## Exercise directions
Would you please retype, exactly, the lines of the listing below between the line with "def eK (b : List Byte) : Nat := u8At b 8" and the line with "if isMxFmt fmt then u8At", inclusive?

## Dataset extract
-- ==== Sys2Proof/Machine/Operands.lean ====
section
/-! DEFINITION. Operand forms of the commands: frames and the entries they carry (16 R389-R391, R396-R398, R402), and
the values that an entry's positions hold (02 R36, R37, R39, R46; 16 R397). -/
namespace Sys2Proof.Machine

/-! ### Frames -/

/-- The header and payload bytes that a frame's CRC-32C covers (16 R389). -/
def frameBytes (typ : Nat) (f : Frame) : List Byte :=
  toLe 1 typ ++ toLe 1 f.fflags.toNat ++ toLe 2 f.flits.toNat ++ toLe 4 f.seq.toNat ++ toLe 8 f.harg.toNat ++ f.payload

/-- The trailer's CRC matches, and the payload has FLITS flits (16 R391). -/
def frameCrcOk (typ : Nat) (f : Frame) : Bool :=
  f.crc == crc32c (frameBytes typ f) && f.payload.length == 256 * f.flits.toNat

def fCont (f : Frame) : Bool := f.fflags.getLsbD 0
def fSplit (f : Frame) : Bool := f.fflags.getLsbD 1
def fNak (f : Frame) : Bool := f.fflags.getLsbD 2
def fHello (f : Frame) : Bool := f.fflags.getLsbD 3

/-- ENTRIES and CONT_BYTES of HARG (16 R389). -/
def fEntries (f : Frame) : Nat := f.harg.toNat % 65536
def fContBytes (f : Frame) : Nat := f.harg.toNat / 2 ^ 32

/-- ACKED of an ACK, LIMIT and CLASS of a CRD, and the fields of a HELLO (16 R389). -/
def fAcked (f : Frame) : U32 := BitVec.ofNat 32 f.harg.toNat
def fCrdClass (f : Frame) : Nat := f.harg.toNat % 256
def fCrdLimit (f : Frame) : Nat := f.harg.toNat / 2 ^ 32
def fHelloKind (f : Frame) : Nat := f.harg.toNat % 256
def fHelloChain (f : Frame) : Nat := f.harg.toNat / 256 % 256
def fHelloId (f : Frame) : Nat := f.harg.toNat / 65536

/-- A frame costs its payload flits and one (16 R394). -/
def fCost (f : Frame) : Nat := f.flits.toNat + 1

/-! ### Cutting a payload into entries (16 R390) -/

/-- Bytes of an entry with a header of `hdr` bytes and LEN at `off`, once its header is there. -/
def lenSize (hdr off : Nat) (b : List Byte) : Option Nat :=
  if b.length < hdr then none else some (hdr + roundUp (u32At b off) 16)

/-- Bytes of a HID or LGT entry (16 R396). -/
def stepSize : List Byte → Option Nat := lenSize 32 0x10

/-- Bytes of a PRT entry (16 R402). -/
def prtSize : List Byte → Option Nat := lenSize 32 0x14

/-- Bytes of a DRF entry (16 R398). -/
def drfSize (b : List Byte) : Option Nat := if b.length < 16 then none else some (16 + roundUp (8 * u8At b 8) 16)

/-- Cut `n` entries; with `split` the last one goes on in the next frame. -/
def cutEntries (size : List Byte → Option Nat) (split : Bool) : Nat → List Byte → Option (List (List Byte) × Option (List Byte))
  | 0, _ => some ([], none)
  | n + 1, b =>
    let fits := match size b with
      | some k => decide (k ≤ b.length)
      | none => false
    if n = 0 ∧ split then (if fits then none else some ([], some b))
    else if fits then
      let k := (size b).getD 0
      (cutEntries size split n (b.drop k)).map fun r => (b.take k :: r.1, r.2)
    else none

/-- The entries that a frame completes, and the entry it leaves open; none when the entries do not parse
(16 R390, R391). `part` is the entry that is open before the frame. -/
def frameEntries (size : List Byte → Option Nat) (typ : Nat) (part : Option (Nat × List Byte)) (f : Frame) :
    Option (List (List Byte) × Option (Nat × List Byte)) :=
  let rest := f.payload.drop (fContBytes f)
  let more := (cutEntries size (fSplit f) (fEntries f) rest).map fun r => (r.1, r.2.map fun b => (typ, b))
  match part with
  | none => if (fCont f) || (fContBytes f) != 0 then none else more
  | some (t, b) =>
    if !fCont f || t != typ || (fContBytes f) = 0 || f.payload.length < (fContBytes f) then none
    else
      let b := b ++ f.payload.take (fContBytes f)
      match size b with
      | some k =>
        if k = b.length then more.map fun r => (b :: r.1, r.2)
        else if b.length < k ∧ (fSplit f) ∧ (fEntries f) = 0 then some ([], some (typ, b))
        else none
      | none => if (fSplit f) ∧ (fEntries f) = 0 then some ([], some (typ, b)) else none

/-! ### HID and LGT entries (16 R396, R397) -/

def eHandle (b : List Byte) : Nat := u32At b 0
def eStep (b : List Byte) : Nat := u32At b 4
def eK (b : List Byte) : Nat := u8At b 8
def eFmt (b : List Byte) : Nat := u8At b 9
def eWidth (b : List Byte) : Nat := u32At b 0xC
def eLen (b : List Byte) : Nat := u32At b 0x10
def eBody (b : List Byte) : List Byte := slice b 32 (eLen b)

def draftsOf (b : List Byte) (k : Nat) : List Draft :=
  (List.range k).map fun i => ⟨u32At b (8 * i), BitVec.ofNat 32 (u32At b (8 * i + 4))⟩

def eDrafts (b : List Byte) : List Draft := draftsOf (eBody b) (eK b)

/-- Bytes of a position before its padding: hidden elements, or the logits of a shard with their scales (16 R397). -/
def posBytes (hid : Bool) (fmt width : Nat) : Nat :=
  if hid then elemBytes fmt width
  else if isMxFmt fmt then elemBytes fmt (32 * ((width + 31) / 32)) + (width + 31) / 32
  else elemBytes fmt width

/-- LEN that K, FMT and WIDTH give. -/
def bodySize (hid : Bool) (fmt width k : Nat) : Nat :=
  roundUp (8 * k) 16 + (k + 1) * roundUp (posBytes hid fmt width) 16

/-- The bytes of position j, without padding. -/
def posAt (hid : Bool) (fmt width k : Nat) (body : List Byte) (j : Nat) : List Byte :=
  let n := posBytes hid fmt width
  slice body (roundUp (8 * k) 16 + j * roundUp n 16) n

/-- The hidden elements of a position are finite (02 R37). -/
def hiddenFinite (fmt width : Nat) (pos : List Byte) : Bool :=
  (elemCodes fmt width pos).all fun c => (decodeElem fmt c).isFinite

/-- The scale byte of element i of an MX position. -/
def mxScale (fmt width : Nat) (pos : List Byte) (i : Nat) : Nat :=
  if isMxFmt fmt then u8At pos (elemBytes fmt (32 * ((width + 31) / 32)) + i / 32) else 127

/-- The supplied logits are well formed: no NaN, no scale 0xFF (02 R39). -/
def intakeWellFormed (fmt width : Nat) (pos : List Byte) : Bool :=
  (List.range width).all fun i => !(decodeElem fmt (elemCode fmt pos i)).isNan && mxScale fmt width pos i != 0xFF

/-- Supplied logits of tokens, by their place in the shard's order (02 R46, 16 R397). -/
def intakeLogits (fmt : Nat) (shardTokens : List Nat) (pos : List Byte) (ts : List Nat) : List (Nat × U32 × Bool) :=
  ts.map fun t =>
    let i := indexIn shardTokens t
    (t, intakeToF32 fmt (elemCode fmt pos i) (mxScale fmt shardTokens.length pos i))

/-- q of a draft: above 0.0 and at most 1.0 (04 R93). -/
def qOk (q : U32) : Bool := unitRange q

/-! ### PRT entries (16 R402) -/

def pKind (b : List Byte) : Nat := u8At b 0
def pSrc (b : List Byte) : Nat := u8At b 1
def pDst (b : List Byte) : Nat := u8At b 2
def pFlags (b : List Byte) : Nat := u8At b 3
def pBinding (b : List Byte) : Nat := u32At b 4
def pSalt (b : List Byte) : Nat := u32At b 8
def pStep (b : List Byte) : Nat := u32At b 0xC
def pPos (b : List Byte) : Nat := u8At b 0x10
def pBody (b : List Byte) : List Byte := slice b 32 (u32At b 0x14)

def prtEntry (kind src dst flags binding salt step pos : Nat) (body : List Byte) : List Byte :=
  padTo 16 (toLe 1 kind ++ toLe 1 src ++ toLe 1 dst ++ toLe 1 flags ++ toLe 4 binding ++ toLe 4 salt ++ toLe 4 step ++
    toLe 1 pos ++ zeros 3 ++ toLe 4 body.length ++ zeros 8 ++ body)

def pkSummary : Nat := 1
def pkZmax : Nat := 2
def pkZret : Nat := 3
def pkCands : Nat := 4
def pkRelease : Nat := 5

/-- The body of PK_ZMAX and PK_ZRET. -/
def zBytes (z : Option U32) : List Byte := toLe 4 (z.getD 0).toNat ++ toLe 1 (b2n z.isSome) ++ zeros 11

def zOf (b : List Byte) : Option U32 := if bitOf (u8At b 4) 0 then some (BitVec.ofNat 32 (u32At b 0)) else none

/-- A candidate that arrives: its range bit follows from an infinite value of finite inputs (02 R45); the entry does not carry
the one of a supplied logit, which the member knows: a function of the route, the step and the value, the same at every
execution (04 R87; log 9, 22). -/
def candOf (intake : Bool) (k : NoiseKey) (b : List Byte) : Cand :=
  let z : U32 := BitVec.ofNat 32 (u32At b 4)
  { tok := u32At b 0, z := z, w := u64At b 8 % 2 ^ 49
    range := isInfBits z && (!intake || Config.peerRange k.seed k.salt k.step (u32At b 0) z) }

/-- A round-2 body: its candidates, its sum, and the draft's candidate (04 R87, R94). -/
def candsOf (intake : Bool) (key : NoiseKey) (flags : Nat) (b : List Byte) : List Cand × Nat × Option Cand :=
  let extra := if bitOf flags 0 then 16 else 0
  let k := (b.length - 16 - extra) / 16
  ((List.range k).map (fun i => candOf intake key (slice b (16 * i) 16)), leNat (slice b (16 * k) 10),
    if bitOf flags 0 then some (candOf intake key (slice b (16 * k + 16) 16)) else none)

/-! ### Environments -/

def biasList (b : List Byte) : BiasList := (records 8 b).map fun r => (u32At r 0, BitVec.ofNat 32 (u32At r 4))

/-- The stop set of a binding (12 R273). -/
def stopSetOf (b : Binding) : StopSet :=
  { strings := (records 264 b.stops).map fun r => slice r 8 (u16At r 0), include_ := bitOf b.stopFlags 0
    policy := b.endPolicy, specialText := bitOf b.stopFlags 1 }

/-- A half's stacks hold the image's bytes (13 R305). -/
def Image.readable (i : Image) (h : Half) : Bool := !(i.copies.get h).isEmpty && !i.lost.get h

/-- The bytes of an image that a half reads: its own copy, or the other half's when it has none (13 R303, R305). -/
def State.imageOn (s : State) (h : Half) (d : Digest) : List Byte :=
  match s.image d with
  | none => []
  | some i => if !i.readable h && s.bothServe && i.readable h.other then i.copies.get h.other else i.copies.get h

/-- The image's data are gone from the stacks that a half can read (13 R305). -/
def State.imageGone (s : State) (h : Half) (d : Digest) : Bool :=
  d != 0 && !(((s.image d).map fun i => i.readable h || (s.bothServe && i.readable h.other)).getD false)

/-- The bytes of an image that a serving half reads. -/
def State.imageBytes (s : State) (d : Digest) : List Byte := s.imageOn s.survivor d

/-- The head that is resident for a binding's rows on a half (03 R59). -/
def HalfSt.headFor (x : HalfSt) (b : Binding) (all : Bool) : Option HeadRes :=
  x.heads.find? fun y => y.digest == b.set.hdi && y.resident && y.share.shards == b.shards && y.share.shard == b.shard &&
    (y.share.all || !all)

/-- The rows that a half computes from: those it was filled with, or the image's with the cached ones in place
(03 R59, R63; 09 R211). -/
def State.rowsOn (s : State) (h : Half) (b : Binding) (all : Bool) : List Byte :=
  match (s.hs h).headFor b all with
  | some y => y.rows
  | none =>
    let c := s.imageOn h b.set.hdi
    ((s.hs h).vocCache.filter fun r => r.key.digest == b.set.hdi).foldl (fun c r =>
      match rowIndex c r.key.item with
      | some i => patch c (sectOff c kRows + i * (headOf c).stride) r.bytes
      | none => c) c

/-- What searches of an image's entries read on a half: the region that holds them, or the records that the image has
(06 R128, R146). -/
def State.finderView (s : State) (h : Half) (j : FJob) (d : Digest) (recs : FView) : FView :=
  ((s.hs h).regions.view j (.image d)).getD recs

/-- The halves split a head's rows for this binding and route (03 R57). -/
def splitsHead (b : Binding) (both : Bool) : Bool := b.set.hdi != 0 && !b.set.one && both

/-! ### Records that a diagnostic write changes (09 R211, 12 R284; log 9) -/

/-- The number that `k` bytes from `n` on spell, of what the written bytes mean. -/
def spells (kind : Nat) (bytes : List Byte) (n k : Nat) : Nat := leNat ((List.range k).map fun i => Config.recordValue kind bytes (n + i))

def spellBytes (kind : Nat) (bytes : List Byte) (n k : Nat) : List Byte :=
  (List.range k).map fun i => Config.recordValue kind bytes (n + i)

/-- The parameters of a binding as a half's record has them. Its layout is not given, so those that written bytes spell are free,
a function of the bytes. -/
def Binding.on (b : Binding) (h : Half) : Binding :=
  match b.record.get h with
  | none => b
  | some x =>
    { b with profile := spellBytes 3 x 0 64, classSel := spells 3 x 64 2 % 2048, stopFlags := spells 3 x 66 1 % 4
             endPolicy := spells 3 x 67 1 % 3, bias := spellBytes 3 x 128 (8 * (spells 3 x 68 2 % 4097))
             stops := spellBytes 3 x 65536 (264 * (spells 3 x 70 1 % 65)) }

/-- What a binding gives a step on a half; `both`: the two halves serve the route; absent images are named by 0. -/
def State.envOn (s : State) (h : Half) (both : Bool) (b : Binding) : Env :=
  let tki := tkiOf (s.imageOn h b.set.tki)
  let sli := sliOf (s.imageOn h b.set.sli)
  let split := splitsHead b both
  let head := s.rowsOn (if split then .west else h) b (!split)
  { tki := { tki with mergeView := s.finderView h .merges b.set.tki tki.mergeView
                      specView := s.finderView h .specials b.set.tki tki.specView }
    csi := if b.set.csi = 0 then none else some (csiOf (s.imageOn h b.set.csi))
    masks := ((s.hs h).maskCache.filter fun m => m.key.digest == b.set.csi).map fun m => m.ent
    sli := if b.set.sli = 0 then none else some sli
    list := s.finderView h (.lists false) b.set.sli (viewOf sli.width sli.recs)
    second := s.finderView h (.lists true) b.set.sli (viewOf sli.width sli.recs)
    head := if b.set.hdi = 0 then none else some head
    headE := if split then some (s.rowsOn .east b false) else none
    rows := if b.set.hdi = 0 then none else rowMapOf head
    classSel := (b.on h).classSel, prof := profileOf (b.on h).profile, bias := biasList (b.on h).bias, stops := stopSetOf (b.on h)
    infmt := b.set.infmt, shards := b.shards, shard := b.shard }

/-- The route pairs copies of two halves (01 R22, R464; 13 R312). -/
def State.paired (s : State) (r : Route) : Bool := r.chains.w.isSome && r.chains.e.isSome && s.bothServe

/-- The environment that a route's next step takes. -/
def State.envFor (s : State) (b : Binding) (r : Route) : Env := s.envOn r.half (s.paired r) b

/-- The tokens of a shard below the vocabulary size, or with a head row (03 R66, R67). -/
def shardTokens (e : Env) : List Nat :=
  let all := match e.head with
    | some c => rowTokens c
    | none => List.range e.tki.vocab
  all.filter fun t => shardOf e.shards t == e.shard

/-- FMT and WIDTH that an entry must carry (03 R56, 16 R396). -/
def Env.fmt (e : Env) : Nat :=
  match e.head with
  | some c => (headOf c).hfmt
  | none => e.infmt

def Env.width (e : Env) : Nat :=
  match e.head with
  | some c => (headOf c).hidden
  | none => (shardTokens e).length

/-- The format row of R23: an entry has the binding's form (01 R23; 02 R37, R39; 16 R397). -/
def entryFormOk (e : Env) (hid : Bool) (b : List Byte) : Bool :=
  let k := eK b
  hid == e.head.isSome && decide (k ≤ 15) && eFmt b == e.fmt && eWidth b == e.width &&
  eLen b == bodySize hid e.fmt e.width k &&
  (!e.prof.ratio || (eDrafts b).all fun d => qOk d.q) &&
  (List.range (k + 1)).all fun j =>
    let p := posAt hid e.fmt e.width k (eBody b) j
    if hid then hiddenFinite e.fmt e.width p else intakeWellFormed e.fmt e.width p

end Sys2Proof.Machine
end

## Answer section
def eK (b : List Byte) : Nat := u8At b 8
def eFmt (b : List Byte) : Nat := u8At b 9
def eWidth (b : List Byte) : Nat := u32At b 0xC
def eLen (b : List Byte) : Nat := u32At b 0x10
def eBody (b : List Byte) : List Byte := slice b 32 (eLen b)

def draftsOf (b : List Byte) (k : Nat) : List Draft :=
  (List.range k).map fun i => ⟨u32At b (8 * i), BitVec.ofNat 32 (u32At b (8 * i + 4))⟩

def eDrafts (b : List Byte) : List Draft := draftsOf (eBody b) (eK b)

/-- Bytes of a position before its padding: hidden elements, or the logits of a shard with their scales (16 R397). -/
def posBytes (hid : Bool) (fmt width : Nat) : Nat :=
  if hid then elemBytes fmt width
  else if isMxFmt fmt then elemBytes fmt (32 * ((width + 31) / 32)) + (width + 31) / 32
  else elemBytes fmt width

/-- LEN that K, FMT and WIDTH give. -/
def bodySize (hid : Bool) (fmt width k : Nat) : Nat :=
  roundUp (8 * k) 16 + (k + 1) * roundUp (posBytes hid fmt width) 16

/-- The bytes of position j, without padding. -/
def posAt (hid : Bool) (fmt width k : Nat) (body : List Byte) (j : Nat) : List Byte :=
  let n := posBytes hid fmt width
  slice body (roundUp (8 * k) 16 + j * roundUp n 16) n

/-- The hidden elements of a position are finite (02 R37). -/
def hiddenFinite (fmt width : Nat) (pos : List Byte) : Bool :=
  (elemCodes fmt width pos).all fun c => (decodeElem fmt c).isFinite

/-- The scale byte of element i of an MX position. -/
def mxScale (fmt width : Nat) (pos : List Byte) (i : Nat) : Nat :=
  if isMxFmt fmt then u8At pos (elemBytes fmt (32 * ((width + 31) / 32)) + i / 32) else 127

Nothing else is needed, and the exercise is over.